Mengenai Daging Sapi, Pemerintah Jangan Mengeluarkan Statement Yang Membingungkan Publik
Presiden Joko Widodo menargetkan harga daging sapi yang saat ini berkisar Rp110 ribu bisa ditekan menjadi Rp80 ribu. Target tersebut harus tercapai sebelum Hari Raya Idul Fitri 2016 tiba.
Berdasarkan data dari infopangan.jakarta.go.id per Selasa (24/5), harga daging sapi paha belakang Rp122.250 per kilogram, naik Rp 1.030 dari hari sebelumnya. Sedangkan daging sapi murni (semur) Rp113.684 per kilogram, turun Rp190 dari hari kemarin.
Menurut Ketua KPPU Syarkawi Rauf, berdasarkan inspeksi mendadak yang dilakukan menjelang Ramadhan ini, daging sapi memang salah satu komoditas yang sudah mengalami kenaikan harga namun belum terjadi secara merata. Kenaikan relatif tinggi tertinggi terjadi di daerah Jambi dan DKI Jakarta.
Untuk menurunkan harga, Syarkawi meminta Pemerintah untuk segera melakukan intervensi masalah impor daging. Jika daging impor cepat masuk, akan efektif menurunkan harga. Namun demikian harus juga memperhatikan regulasinya.
Saat ini, pemerintah telah menugaskan BUMN, yakni PT Berdikari untuk mengimpor daging sapi. Pemerintah wajib meminta perusahaan tersebut mengimpor daging sapi kualitas tertentu, misalnya, kualitas medium. Apabila yang diimpor adalah daging sapi dengan harga yang mahal maka tetap tidak akan dapat menstabilkan harga di pasar.

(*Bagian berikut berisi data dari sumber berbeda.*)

-- ==== Sys2Proof/Machine/Operands.lean ====
section
/-! DEFINITION. Registers by name, the issue checks in their order (03 R75), pending sources and capture (10 R224, R225),
delivery to queues (10 R232 to R234), and retirement. -/

namespace Sys2Proof.Machine

/-! ### Registers -/

/-- Where a fixed register, or from 16 on a stack slot, of a lane stands in the register file. -/
def slotKey (l n : Nat) : Nat := 32 * n + l

/-- Where vector register `n` of lane `l` stands (01 R16): the names from 16 on slide with the slice's window base. -/
def Gang.vecKey (g : Gang) (l n : Nat) : Nat := slotKey l (if n < 16 then n else (g.slice (l / 4)).base + n)

/-- A shadow register (01 R39): what a handler wrote, or an open member of the entry's set. -/
def Shadow.read (sh : Shadow) (l n : Nat) : W32 :=
  match find sh.kept (8 * l + n) with
  | some x => x
  | none => ((0 :: sh.cands)[Config.shadowPick sh.epoch l n % (sh.cands.length + 1)]?).getD 0

/-- ReadV (00 R12). -/
def Gang.readV (g : Gang) (l n : Nat) : W32 :=
  if g.supH ∧ n < 8 then g.regs.shadow.read l n else get 0 g.regs.vec (g.vecKey l n)

/-- A value that a register has been given is noted once (01 R39). -/
def noteValue (x : W32) (seen : List W32) : List W32 := if x = 0 ∨ seen.contains x then seen else x :: seen

/-- A word into a shadow register, and into a place of the register file. -/
def Regs.putShadow (r : Regs) (l n : Nat) (x : W32) : Regs :=
  { r with seen := noteValue x r.seen, shadow := { r.shadow with kept := put r.shadow.kept (8 * l + n) x } }
def Regs.putVec (r : Regs) (key : Nat) (x : W32) : Regs := { r with seen := noteValue x r.seen, vec := set 0 r.vec key x }

/-- WriteV to the register file (00 R12). -/
def Gang.writeV (g : Gang) (l n : Nat) (x : W32) : Gang :=
  { g with regs := if g.supH ∧ n < 8 then g.regs.putShadow l n x else g.regs.putVec (g.vecKey l n) x }

/-- A pair of lane `l` (01 R19). -/
def Gang.readPair (g : Gang) (l n : Nat) : W64 := join64 (g.readV l n) (g.readV l (n + 1))
def Gang.writePair (g : Gang) (l n : Nat) (x : W64) : Gang := (g.writeV l n (lo32 x)).writeV l (n + 1) (hi32 x)

/-- A predicate as a lane mask, and in one lane. -/
def Gang.pmask (g : Gang) (n : Nat) : Mask := get 0 g.regs.pred n
def Gang.readP (g : Gang) (l n : Nat) : Bool := has (g.pmask n) l
def Gang.writeP (g : Gang) (l n : Nat) (x : Bool) : Gang :=
  let m := g.pmask n
  let b : Mask := BitVec.ofNat 32 (2 ^ l)
  { g with regs := { g.regs with pred := set 0 g.regs.pred n (if x then m ||| b else m &&& ~~~b) } }

/-- The mixing function of RNGSPLIT (04 R118). -/
def mix64 (z : W64) : W64 :=
  let z := (z ^^^ (z >>> 30)) * 0xBF58476D1CE4E5B9#64
  let z := (z ^^^ (z >>> 27)) * 0x94D049BB133111EB#64
  z ^^^ (z >>> 31)

/-- The state that RNGSPLIT gives a lane from a seed and a stream number (04 R118). -/
def rngSplit (seed : W64) (stream lane : Nat) : Xs :=
  let z := seed ^^^ w64 (stream % 2 ^ 32 * 2 ^ 32) ^^^ w64 lane
  let g := 0x9E3779B97F4A7C15#64
  { s0 := mix64 (z + g), s1 := mix64 (z + g + g) }

/-- One xorshift128+ step (04): the new state and the 64 bits drawn. -/
def Xs.step (x : Xs) : Xs × W64 :=
  let a := x.s0 ^^^ (x.s0 <<< 23)
  let s1 := a ^^^ x.s1 ^^^ (a >>> 17) ^^^ (x.s1 >>> 26)
  ({ s0 := x.s1, s1 := s1 }, s1 + x.s1)

/-- `n` steps. -/
def Xs.steps : Nat → Xs → Xs
  | 0, x => x
  | n + 1, x => Xs.steps n x.step.1

/-- A lane's random state; at gang start that of seed 0 and stream 0 (01 R32). -/
def Gang.xsOf (g : Gang) (l : Nat) : Xs := (find g.regs.xs l).getD (rngSplit 0 0 l)
def Gang.setXs (g : Gang) (l : Nat) (x : Xs) : Gang := { g with regs := { g.regs with xs := put g.regs.xs l x } }

/-- What a register name means to the pending state: in a supervisor handler v0–v7 are the shadow registers, which are
names 96 to 103 here and share nothing with the v0–v7 of the interrupted context (01 R39; 10 R231). -/
def Gang.pname (g : Gang) (n : Nat) : Nat := if g.supH ∧ n < 8 then 96 + n else n

/-- The operand name behind a pending name. -/
def valName (r : Nat) : Nat := if 96 ≤ r then r - 96 else r

/-- The pending state of a pending name. -/
def Gang.pend (g : Gang) (r : Nat) : Pend := get {} g.regs.pend r
def Gang.setPend (g : Gang) (r : Nat) (p : Pend) : Gang := { g with regs := { g.regs with pend := put g.regs.pend r p } }

/-- The consumer set of a fan-out set (01 R30). -/
def Gang.fanSet (g : Gang) (f : Nat) : Nat := if f = 0 then 1 else get 1 g.fan f

/-! ### Uniform registers (01 R21 to R24) -/

/-- The values that a read by a gang may return: its owner reads its own last write; any other gang any value of the
span not older than its last read. -/
def State.uniRead (s : State) (gk n : Nat) : W64 × State :=
  let g := s.gang gk
  let gr := s.group g.group
  let now := get 0 gr.wreg n
  match find gr.span n with
  | none => (now, s)
  | some hist =>
    if find gr.owner n = some gk then (now, s)
    else
      let last := get 0 g.lastRead n
      let (i, s) := s.pick ((List.range (hist.length - last)).map (last + ·))
      let k := i.getD last
      (hist[k]?.getD now, s.setGang gk { s.gang gk with lastRead := put g.lastRead n k })

/-- A write by the owner or the first writer of the span, or the owner that forbids it (R23). -/
def State.uniWrite (s : State) (gk n : Nat) (x : W64) : Except Nat State :=
  let g := s.gang gk
  let gr := s.group g.group
  let own := find gr.owner n
  if own = none ∨ own = some gk then
    let hist := (find gr.span n).getD [get 0 gr.wreg n]
    let gr := { gr with wreg := set 0 gr.wreg n x, owner := put gr.owner n gk, span := put gr.span n (hist ++ [x]) }
    .ok (s.setGroup g.group gr)
  else .error (own.getD 0)

/-! ### Links and queues (10 R232 to R235; notes/assumptions/11.md, DESIGN CHOICE) -/

def linkKey (consort e : Nat) : Nat := 3 * (4 * consort + e)
def portKey (gk j : Nat) : Nat := 3 * (64 * gk + j) + 1
def cruKey (grp : Nat) : Nat := 3 * grp + 2

/-- The queue behind a key: end `e` of a consort, port `j` of a gang, or the reduction input of a group. -/
inductive QKey where
  | link (consort e : Nat)
  | port (gk j : Nat)
  | cru (grp : Nat)
  deriving DecidableEq, Repr

def qkey (k : Nat) : QKey :=
  match k % 3 with
  | 0 => .link (k / 12) (k / 3 % 4)
  | 1 => .port (k / 192) (k / 3 % 64)
  | _ => .cru (k / 3)

/-- The neighbour in a direction: north, east, south, west of the 8×8 grid of consorts (00 R2), by package number. -/
def consortXY (c : Nat) : Nat × Nat := (4 * (c / 16 % 2) + c % 4, 4 * (c / 32) + c % 16 / 4)
def consortAt (x y : Nat) : Nat := 16 * (x / 4 + 2 * (y / 4)) + 4 * (y % 4) + x % 4
def neighbour (c e : Nat) : Option Nat :=
  let (x, y) := consortXY c
  match e with
  | 0 => if y = 0 then none else some (consortAt x (y - 1))
  | 1 => if x = 7 then none else some (consortAt (x + 1) y)
  | 2 => if y = 7 then none else some (consortAt x (y + 1))
  | _ => if x = 0 then none else some (consortAt (x - 1) y)

/-- The direction that faces a direction. -/
def facing (e : Nat) : Nat := (e + 2) % 4

/-- A link end exists inside the package and the partition (R235). -/
def State.endExists (s : State) (gk e : Nat) : Bool :=
  let g := s.gang gk
  match neighbour (g.core / 4) e with
  | none => false
  | some c => bit (s.part (s.partOf g)).consorts c

/-- The gang owns the link end. -/
def State.ownsEnd (s : State) (gk e : Nat) : Bool :=
  s.endExists gk e && (s.link (linkKey ((s.gang gk).core / 4) e)).owner == some gk

/-- The sender's window of a queue has room (R234). -/
def State.windowRoom (s : State) (k n : Nat) : Bool := decide ((s.link k).window.length + n ≤ 16)

/-- Puts an entry into a queue's replay window. -/
def State.sendEntry (s : State) (k : Nat) (words : List W32) (m : Mask) : State :=
  let l := s.link k
  s.setLink k { l with window := l.window ++ [(l.nextSend, words, m)], nextSend := l.nextSend + 1 }

/-- The queue that feeds a link end of the gang: the facing end's sender. -/
def State.recvKey (s : State) (gk e : Nat) : Nat :=
  match neighbour ((s.gang gk).core / 4) e with
  | some c => linkKey c (facing e)
  | none => linkKey ((s.gang gk).core / 4) e

/-! ### The issue of an instruction -/

/-- Who issues: gang, cohort, path and active lanes, MODE and address; `cap` tells that a source is pending under
deferring; `guardPend` that the guard is. -/
structure Issue where
  gk : Nat := 0
  g : Gang := {}
  ss : List Nat := []
  path : Mask := 0
  act : Mask := 0
  mode : W32 := 0
  pc : W64 := 0
  cap : Bool := false
  guardPend : Bool := false
  deriving DecidableEq, Repr

/-- What the issue checks answer: no such gang, a state in which the instruction trapped or stalled, or an issue. -/
inductive Front where
  | none
  | done (s : State)
  | go (e : Issue)
  deriving DecidableEq, Repr

/-- The guard's lanes (01 R15). -/
def Gang.guardMask (g : Gang) (m : W32) : Mask :=
  if mGen m then (if mNeg m then ~~~(g.pmask (mGuard m)) else g.pmask (mGuard m)) else 0xFFFFFFFF#32

/-- The issuing cohort as it stands, before any check. Log entry 73, DEDUCED. -/
def State.issueOf (s : State) (i : Instr) : Option Issue :=
  match find s.gangs s.cur.gang with
  | none => none
  | some g =>
    let ss := s.cur.slices
    let sl := g.slice (ss.headD 0)
    let path := g.path &&& slicesMask ss
    let act := match sl.reexec with
      | some m => path &&& m
      | none => if (desc i).guarded then path &&& g.guardMask sl.mode else path
    some { gk := s.cur.gang, g := g, ss := ss, path := path, act := act, mode := sl.mode, pc := s.cur.pc }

Sumber : republika.co.id tanggal 24/05/16 dan 26/05/2016
-------------------------------------------------------------
Tanggapan PPSKI melalui SekJen Rochadi Tawaf
PPSKI menilai ambisi Presiden menekan harga daging sapi jelang Lebaran ganjil. Sebab hal tersebut tidak didukung data pasokan dan kebutuhan yang akurat serta keliru dari segi perbandingan harga komoditas serupa di negara tetangga. Pada prinsipnya, harga daging sapi tetap mengikuti teori supply-demand. Jika pasokan rendah dan permintaan tinggi, harga juga pasti tinggi. Begitu pun sebaliknya.
Jika ingin mengatur harga daging, maka pemerintah harus memiliki data akurat mengenai kebutuhan, pasokan, dan permintaannya. Bukan seperti sekarang ini dimana data yang dipegang oleh pemerintah adalah data dalam beragam versi dan sarat kepentingan.
Untuk memenuhi kebutuhan daging, kini tidak bisa lagi mengandalkan pasokan lokal. Walaupun Pemerintah mengandalkan impor sebanyak 10 ribu ton (yang hingga kini belum terealisasi), daging-daging beku tersebut tetap tidak bisa mensubstitusi pasokan. Penyebabnya, masyarakat Indonesia belum familiar dengan daging beku dan lebih menyukai daging segar, apalagi untuk kebutuhan Ramadhan.
Mengenai harga daging, PPSKI mengharapkan Pemerintah jangan mengeluarkan statement yang membingungkan publik. Contohnya adalah dengan membandingkan harga daging dengan negara tetangga. Singapura dan Malaysia disebut menjual harga daging di masyarakat dengan harga Rp 40-50 ribu.
Seharusnya Presiden jeli melihat dan membandingkan harga dengan kualitas masing-masing. Sebab kebanyakan daging yang beredar justru daging kerbau yang memang harganya rendah. Daging tersebut tidak bisa dibandingkan dengan daging sapi paha belakang yang harganya tinggi di Indonesia.
Jika harga daging di negara Malaysia rendah, itu disebabkan negara tersebut memiliki regulasi pengatur harga yang kuat. Sehingga, pengaturan harga daging bukan di tangan pedagang melainkan diatur pemerintah. Sementara Indonesia masih menyerahkan pengaturan harga pada pasar bebas. Jika ingin meniru negara tetangga dalam hal harga daging murah, seharusnya strategi yang diberlakukan dibarengi pembanding yang tepat.